> [What to produce]:
Scan the entries below for the word "locateEa", then copy each line that holds it.

▼

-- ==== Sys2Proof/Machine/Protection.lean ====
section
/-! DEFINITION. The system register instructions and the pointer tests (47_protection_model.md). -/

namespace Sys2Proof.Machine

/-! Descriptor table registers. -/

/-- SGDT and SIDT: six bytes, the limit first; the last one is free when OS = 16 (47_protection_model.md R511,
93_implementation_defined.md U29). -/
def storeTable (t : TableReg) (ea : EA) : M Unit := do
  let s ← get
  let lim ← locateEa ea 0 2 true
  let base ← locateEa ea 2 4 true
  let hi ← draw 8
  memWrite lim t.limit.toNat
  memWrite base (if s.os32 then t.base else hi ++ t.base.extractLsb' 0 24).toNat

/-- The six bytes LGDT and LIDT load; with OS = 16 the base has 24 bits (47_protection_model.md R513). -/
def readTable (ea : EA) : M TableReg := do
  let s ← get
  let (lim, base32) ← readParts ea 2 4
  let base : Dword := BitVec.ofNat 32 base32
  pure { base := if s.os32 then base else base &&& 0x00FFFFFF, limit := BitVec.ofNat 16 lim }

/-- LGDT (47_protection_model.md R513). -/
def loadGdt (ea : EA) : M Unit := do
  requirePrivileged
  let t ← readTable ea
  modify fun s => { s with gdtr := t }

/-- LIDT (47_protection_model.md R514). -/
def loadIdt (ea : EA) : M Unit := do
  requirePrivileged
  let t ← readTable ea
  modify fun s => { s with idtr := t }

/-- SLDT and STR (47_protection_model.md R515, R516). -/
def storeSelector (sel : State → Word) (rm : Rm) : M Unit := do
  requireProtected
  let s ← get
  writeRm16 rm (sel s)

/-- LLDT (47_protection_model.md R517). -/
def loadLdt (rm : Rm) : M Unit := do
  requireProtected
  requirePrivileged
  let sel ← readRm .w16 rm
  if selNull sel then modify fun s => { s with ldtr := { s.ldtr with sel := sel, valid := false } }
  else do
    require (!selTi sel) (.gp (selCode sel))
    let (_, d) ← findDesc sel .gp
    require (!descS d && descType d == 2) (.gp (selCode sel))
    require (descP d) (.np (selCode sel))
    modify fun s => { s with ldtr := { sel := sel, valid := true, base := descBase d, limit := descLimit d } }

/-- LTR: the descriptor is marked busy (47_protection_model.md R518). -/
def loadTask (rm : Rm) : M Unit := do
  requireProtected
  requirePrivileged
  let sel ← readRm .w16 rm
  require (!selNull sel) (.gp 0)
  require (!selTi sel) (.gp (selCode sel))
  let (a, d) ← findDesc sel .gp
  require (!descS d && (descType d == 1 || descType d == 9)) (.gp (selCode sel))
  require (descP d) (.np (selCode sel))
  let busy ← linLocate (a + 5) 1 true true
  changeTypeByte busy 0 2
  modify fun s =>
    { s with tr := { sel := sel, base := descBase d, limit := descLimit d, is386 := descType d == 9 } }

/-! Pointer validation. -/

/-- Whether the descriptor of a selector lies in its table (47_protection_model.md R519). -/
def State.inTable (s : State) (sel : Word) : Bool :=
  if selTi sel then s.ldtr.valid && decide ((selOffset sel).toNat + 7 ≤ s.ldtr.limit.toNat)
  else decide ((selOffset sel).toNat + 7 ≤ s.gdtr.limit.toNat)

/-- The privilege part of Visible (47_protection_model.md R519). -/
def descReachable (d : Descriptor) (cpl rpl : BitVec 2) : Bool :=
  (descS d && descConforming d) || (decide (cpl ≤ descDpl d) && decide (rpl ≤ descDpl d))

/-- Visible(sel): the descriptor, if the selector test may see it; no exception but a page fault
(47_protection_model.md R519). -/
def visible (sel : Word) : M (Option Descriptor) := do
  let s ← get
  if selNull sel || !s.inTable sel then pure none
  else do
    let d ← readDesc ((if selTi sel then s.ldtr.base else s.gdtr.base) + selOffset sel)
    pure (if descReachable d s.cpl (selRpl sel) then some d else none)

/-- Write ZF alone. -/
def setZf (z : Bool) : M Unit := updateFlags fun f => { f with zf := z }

▲
▼

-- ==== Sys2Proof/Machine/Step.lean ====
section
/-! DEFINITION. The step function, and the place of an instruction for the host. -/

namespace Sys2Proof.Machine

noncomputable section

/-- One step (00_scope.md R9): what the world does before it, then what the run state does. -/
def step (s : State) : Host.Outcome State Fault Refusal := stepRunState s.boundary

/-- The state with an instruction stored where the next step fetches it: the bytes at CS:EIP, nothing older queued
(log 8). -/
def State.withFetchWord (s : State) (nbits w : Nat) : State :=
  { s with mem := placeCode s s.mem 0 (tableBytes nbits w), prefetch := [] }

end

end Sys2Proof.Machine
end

▲

> [Result for this exercise]:
  let lim ← locateEa ea 0 2 true
  let base ← locateEa ea 2 4 true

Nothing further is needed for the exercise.